▶ _Task brief_: Nothing below is to be printed except the lines between the line holding "def execPacketRoute (src" and the line holding "def execPathRecordFetch (d", inclusive, each exactly as it appears.

Stored dataset items
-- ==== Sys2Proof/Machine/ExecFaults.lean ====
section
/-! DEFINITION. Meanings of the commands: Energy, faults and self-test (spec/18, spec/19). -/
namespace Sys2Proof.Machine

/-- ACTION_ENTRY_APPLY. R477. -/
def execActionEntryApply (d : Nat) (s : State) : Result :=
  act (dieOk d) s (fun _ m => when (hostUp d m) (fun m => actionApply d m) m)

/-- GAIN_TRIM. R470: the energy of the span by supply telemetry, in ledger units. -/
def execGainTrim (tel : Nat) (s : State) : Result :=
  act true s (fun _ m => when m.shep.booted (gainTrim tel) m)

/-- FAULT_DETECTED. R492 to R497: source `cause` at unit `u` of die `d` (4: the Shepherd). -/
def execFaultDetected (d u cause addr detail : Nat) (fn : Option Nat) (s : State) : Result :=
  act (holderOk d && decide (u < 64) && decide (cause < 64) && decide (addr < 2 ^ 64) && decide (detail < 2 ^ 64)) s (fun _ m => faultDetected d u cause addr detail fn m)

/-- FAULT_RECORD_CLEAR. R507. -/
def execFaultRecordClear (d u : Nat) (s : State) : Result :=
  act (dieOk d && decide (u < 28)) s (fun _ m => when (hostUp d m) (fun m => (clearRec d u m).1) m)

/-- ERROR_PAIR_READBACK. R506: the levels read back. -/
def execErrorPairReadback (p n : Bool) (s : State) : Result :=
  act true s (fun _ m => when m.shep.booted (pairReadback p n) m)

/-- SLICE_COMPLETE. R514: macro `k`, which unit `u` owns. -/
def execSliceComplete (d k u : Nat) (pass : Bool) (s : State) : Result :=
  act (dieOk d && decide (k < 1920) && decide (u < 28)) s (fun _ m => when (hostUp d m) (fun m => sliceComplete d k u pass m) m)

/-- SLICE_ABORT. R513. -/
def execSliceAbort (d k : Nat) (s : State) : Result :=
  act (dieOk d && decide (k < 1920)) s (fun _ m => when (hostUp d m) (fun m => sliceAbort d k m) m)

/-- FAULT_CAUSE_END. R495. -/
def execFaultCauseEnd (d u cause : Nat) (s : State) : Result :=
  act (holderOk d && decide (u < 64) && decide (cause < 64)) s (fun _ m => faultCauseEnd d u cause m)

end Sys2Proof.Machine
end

* * *

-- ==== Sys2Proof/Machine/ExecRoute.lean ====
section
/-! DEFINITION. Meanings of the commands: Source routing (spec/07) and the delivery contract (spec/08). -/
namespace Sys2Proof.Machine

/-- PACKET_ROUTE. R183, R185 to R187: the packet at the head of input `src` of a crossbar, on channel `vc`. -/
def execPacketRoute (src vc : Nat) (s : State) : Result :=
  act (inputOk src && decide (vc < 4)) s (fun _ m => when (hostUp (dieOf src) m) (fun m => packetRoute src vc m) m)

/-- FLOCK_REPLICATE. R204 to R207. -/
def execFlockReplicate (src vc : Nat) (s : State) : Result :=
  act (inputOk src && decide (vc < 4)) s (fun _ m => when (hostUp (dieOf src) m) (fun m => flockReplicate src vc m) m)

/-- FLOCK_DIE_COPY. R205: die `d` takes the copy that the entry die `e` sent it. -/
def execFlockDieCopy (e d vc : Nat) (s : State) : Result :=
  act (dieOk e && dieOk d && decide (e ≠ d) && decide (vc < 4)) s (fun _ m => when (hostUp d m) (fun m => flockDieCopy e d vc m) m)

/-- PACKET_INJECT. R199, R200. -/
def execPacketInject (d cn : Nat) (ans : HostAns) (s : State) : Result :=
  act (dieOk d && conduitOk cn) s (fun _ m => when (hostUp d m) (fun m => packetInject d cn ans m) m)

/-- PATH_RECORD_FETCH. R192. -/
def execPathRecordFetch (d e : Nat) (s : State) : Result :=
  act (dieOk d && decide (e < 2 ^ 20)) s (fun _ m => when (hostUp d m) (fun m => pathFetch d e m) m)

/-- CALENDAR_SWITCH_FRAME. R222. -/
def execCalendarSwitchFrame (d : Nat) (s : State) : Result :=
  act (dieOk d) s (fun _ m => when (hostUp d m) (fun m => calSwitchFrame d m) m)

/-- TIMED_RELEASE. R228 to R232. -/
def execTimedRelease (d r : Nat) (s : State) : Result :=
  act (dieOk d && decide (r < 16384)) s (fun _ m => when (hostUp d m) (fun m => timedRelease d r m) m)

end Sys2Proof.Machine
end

▶ _Worked solution_:
def execPacketRoute (src vc : Nat) (s : State) : Result :=
  act (inputOk src && decide (vc < 4)) s (fun _ m => when (hostUp (dieOf src) m) (fun m => packetRoute src vc m) m)

/-- FLOCK_REPLICATE. R204 to R207. -/
def execFlockReplicate (src vc : Nat) (s : State) : Result :=
  act (inputOk src && decide (vc < 4)) s (fun _ m => when (hostUp (dieOf src) m) (fun m => flockReplicate src vc m) m)

/-- FLOCK_DIE_COPY. R205: die `d` takes the copy that the entry die `e` sent it. -/
def execFlockDieCopy (e d vc : Nat) (s : State) : Result :=
  act (dieOk e && dieOk d && decide (e ≠ d) && decide (vc < 4)) s (fun _ m => when (hostUp d m) (fun m => flockDieCopy e d vc m) m)

/-- PACKET_INJECT. R199, R200. -/
def execPacketInject (d cn : Nat) (ans : HostAns) (s : State) : Result :=
  act (dieOk d && conduitOk cn) s (fun _ m => when (hostUp d m) (fun m => packetInject d cn ans m) m)

/-- PATH_RECORD_FETCH. R192. -/
def execPathRecordFetch (d e : Nat) (s : State) : Result :=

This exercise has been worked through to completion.